[Exercise prompt] Take the material below and reproduce, word for word, only the lines from the line with "only [hc, if_true]" through the line with "simp only [Config.wCap] at h8".

[Material for this exercise]
/-- The high word of a product leaves room for two carries (R60, R62). -/
theorem mulWide64_hi_le (x v : WideLimb) : (mulWide64 x v).1.toNat ≤ 2 ^ 64 - 2 := by
  have h := mulWide64_exact x v
  have hx := x.isLt
  have hv := v.isLt
  have hb : x.toNat * v.toNat ≤ (2 ^ 64 - 1) * (2 ^ 64 - 1) := Nat.mul_le_mul (by omega) (by omega)
  omega

theorem toNat_zero' {n : Nat} : (0 : BitVec n).toNat = 0 := by simp

theorem toNat_ne_zero {n : Nat} {x : BitVec n} (h : x ≠ 0) : x.toNat ≠ 0 :=
  fun e => h (BitVec.eq_of_toNat_eq (by simpa using e))

theorem limbsVal_head_tail {n : Nat} (l : List (BitVec n)) :
    limbsVal l = (l.headD 0).toNat + 2 ^ n * limbsVal l.tail := by
  cases l <;> simp [limbsVal_cons]

/-! ### Add one limb -/

/-- The carry loop (R59): the limbs of the sum, or overflow where the sum does not fit the limbs there are. -/
theorem addLimbLoop_spec (room : Nat) (l : List WideLimb) (carry : WideLimb) (hl : l.length ≤ room) :
    match addLimbLoop room l carry with
    | some r => limbsVal r = limbsVal l + carry.toNat ∧ r.length ≤ room
    | none => 2 ^ (64 * room) ≤ limbsVal l + carry.toNat := by
  induction room generalizing l carry with
  | zero =>
    have : l = [] := List.length_eq_zero_iff.mp (by omega)
    subst this
    by_cases hc : carry = 0
    · simp [addLimbLoop, hc]
    · have := toNat_ne_zero hc
      simp only [addLimbLoop, hc, if_false]
      simp; omega
  | succ room ih =>
    rw [addLimbLoop]
    by_cases hc : carry = 0
    · simp [hc, hl]
    · simp only [hc, if_false]
      have hsum := wrapped_add (l.headD 0) carry
      have ht : l.tail.length ≤ room := by rw [List.length_tail]; omega
      have := ih l.tail (wrapped (l.headD 0 + carry) carry) ht
      have hv := limbsVal_head_tail l
      cases hr : addLimbLoop room l.tail (wrapped (l.headD 0 + carry) carry) with
      | some r =>
        rw [hr] at this
        simp only [Option.map_some, limbsVal_cons, List.length_cons]
        omega
      | none =>
        rw [hr] at this
        simp only [Option.map_none]
        rw [show 64 * (room + 1) = 64 + 64 * room by ring, pow_add]
        have h2 : 2 ^ 64 * 2 ^ (64 * room) ≤ 2 ^ 64 * (limbsVal l.tail + (wrapped (l.headD 0 + carry) carry).toNat) :=
          Nat.mul_le_mul_left _ this
        omega

/-- `add_limb` answers the sum, or overflow where the sum is `2^512` or more (R59). -/
theorem addLimb_spec (a : List WideLimb) (v : WideLimb) (ha : a.length ≤ 8) :
    match addLimb a v with
    | some r => limbsVal r = limbsVal a + v.toNat ∧ r.length ≤ 8
    | none => 2 ^ 512 ≤ limbsVal a + v.toNat := by
  have h := addLimbLoop_spec 8 a v ha
  rw [show 64 * 8 = 512 from rfl] at h
  exact h

/-! ### Multiply by one limb -/

theorem mulLimbLoop_spec (v : WideLimb) (l : List WideLimb) (carry : WideLimb) :
    limbsVal (mulLimbLoop v l carry).1 + 2 ^ (64 * l.length) * (mulLimbLoop v l carry).2.toNat =
      limbsVal l * v.toNat + carry.toNat ∧ (mulLimbLoop v l carry).1.length = l.length := by
  induction l generalizing carry with
  | nil => simp [mulLimbLoop]
  | cons x xs ih =>
    have hm := mulWide64_exact x v
    have hh := mulWide64_hi_le x v
    simp only [mulLimbLoop]
    set hi := (mulWide64 x v).1
    set lo := (mulWide64 x v).2
    have hw := wrapped_add_left lo carry
    have hc := wrapped_le (lo + carry) lo
    have hcarry : (hi + wrapped (lo + carry) lo).toNat = hi.toNat + (wrapped (lo + carry) lo).toNat := by
      rw [BitVec.toNat_add]; exact Nat.mod_eq_of_lt (by omega)
    have := ih (hi + wrapped (lo + carry) lo)
    rw [hcarry] at this
    set rest := mulLimbLoop v xs (hi + wrapped (lo + carry) lo)
    refine ⟨?_, by simp [this.2]⟩
    rw [limbsVal_cons, limbsVal_cons, List.length_cons, show 64 * (xs.length + 1) = 64 + 64 * xs.length by ring,
      pow_add, Nat.add_mul, ← hm]
    have h1 := this.1
    have : 2 ^ 64 * (limbsVal rest.1 + 2 ^ (64 * xs.length) * rest.2.toNat) =
        2 ^ 64 * (limbsVal xs * v.toNat + (hi.toNat + (wrapped (lo + carry) lo).toNat)) := by rw [h1]
    nlinarith

/-- `multiply_limb` answers the product, or overflow where the product is `2^512` or more (R60). -/
theorem mulLimb_spec (a : List WideLimb) (v : WideLimb) (ha : a.length ≤ 8) :
    match mulLimb a v with
    | some r => limbsVal r = limbsVal a * v.toNat ∧ r.length ≤ 8
    | none => 2 ^ 512 ≤ limbsVal a * v.toNat := by
  have h := mulLimbLoop_spec v a 0
  simp only [mulLimb]
  set p := mulLimbLoop v a 0
  obtain ⟨hv, hl⟩ := h
  rw [toNat_zero', Nat.add_zero] at hv
  by_cases hc : p.2 = 0
  · simp only [hc, if_true]
    rw [hc] at hv
    exact ⟨by simpa using hv, by omega⟩
  · have hne := toNat_ne_zero hc
    simp only [hc, if_false]
    by_cases h8 : a.length = Config.wCap
    · simp only [h8, if_true]
      rw [h8] at hv
      have h1 : 2 ^ (64 * Config.wCap) * 1 ≤ 2 ^ (64 * Config.wCap) * p.2.toNat := Nat.mul_le_mul_left _ (by omega)
      rw [show 64 * Config.wCap = 512 from rfl] at h1 hv
      omega
    · simp only [h8, if_false]
      refine ⟨?_, ?_⟩
      · rw [limbsVal_append, hl, limbsVal_cons, limbsVal_nil, Nat.mul_zero, Nat.add_zero, hv]
      · simp only [List.length_append, hl, List.length_cons, List.length_nil]
        simp only [Config.wCap] at h8
        omega

/-! ### Add two numbers -/

theorem addLoop_spec (room : Nat) (a b : List WideLimb) (carry : Nat) (ha : a.length ≤ room) (hb : b.length ≤ room)
    (hc : carry ≤ 1) :
    match addLoop room a b carry with
    | some r => limbsVal r = limbsVal a + limbsVal b + carry ∧ r.length ≤ room
    | none => 2 ^ (64 * room) ≤ limbsVal a + limbsVal b + carry := by
  induction room generalizing a b carry with
  | zero =>
    have ha' : a = [] := List.length_eq_zero_iff.mp (by omega)
    have hb' : b = [] := List.length_eq_zero_iff.mp (by omega)
    subst ha' hb'
    by_cases h : carry = 0
    · simp [addLoop, h]
    · simp [addLoop, h]; omega
  | succ room ih =>
    rw [addLoop]
    by_cases h : a = [] ∧ b = [] ∧ carry = 0
    · obtain ⟨rfl, rfl, rfl⟩ := h
      simp
    · simp only [h, if_false]
      have hx := (a.headD 0).isLt
      have hy := (b.headD 0).isLt
      set t := (a.headD 0).toNat + (b.headD 0).toNat + carry with ht
      have hta : a.tail.length ≤ room := by rw [List.length_tail]; omega
      have htb : b.tail.length ≤ room := by rw [List.length_tail]; omega
      have := ih a.tail b.tail (t / 2 ^ 64) hta htb (by omega)
      have hva := limbsVal_head_tail a
      have hvb := limbsVal_head_tail b
      cases hr : addLoop room a.tail b.tail (t / 2 ^ 64) with
      | some r =>
        rw [hr] at this
        simp only [Option.map_some, limbsVal_cons, List.length_cons, BitVec.toNat_ofNat]
        omega
      | none =>
        rw [hr] at this
        simp only [Option.map_none]
        rw [show 64 * (room + 1) = 64 + 64 * room by ring, pow_add]
        have h2 : 2 ^ 64 * 2 ^ (64 * room) ≤ 2 ^ 64 * (limbsVal a.tail + limbsVal b.tail + t / 2 ^ 64) :=
          Nat.mul_le_mul_left _ this
        omega

/-- `add` answers the sum, or overflow where the sum is `2^512` or more (R61). -/
theorem addWide_spec (a b : List WideLimb) (ha : a.length ≤ 8) (hb : b.length ≤ 8) :
    match addWide a b with
    | some r => limbsVal r = limbsVal a + limbsVal b ∧ r.length ≤ 8
    | none => 2 ^ 512 ≤ limbsVal a + limbsVal b := by
  have h := addLoop_spec 8 a b 0 ha hb (by omega)
  rw [show 64 * 8 = 512 from rfl] at h
  exact h

/-! ### Multiply two numbers -/

/-- One row (R62): adds `a · y` into the array, where the limb after the last one added to is still zero. -/
theorem mulRow_spec (y : WideLimb) (r a : List WideLimb) (carry : WideLimb) (hl : a.length < r.length)
    (hz : ∀ k, a.length ≤ k → limbAt r k = 0) :
    limbsVal (mulRow y r a carry) = limbsVal r + limbsVal a * y.toNat + carry.toNat ∧
    (mulRow y r a carry).length = r.length ∧ (∀ k, a.length < k → limbAt (mulRow y r a carry) k = 0) := by
  induction a generalizing r carry with
  | nil =>
    cases r with
    | nil => simp at hl
    | cons r0 rs =>
      have h0 : r0 = 0 := by simpa [limbAt] using hz 0 (by simp)
      refine ⟨?_, by simp [mulRow], ?_⟩
      · simp [mulRow, limbsVal_cons, h0]; omega
      · intro k hk
        cases k with
        | zero => simp at hk
        | succ k => simpa [mulRow, limbAt] using hz (k + 1) (by simp)
  | cons x xs ih =>
    cases r with
    | nil => simp at hl
    | cons r0 rs =>
      have hm := mulWide64_exact x y
      have hh := mulWide64_hi_le x y
      simp only [mulRow]
      set hi := (mulWide64 x y).1
      set lo := (mulWide64 x y).2
      have hr0 := r0.isLt
      have hlo := lo.isLt
      have hca := carry.isLt
      set t := r0.toNat + lo.toNat with ht
      set t2 := t % 2 ^ 64 + carry.toNat with ht2
      set c' : WideLimb := hi + BitVec.ofNat 64 (t / 2 ^ 64) + BitVec.ofNat 64 (t2 / 2 ^ 64) with hc'
      have hprod : x.toNat * y.toNat ≤ (2 ^ 64 - 1) * (2 ^ 64 - 1) := by
        have := x.isLt; have := y.isLt; exact Nat.mul_le_mul (by omega) (by omega)
      have hcv : c'.toNat = hi.toNat + t / 2 ^ 64 + t2 / 2 ^ 64 := by
        rw [hc', BitVec.toNat_add, BitVec.toNat_add, BitVec.toNat_ofNat, BitVec.toNat_ofNat]; omega
      have hlen : xs.length < rs.length := by simpa using hl
      have hz' : ∀ k, xs.length ≤ k → limbAt rs k = 0 := by
        intro k hk
        simpa [limbAt] using hz (k + 1) (by simpa using hk)
      obtain ⟨hv, hlr, hzr⟩ := ih rs c' hlen hz'
      refine ⟨?_, by simp [hlr], ?_⟩
      · rw [limbsVal_cons, limbsVal_cons, limbsVal_cons, hv, hcv, BitVec.toNat_ofNat, Nat.add_mul, ← hm]
        have h1 : r0.toNat + lo.toNat + carry.toNat = t2 % 2 ^ 64 + 2 ^ 64 * (t / 2 ^ 64 + t2 / 2 ^ 64) := by omega
        nlinarith
      · intro k hk
        cases k with
        | zero => simp at hk
        | succ k => simpa [limbAt] using hzr k (by simpa using hk)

[Task output]
  · simp only [hc, if_true]
    rw [hc] at hv
    exact ⟨by simpa using hv, by omega⟩
  · have hne := toNat_ne_zero hc
    simp only [hc, if_false]
    by_cases h8 : a.length = Config.wCap
    · simp only [h8, if_true]
      rw [h8] at hv
      have h1 : 2 ^ (64 * Config.wCap) * 1 ≤ 2 ^ (64 * Config.wCap) * p.2.toNat := Nat.mul_le_mul_left _ (by omega)
      rw [show 64 * Config.wCap = 512 from rfl] at h1 hv
      omega
    · simp only [h8, if_false]
      refine ⟨?_, ?_⟩
      · rw [limbsVal_append, hl, limbsVal_cons, limbsVal_nil, Nat.mul_zero, Nat.add_zero, hv]
      · simp only [List.length_append, hl, List.length_cons, List.length_nil]
        simp only [Config.wCap] at h8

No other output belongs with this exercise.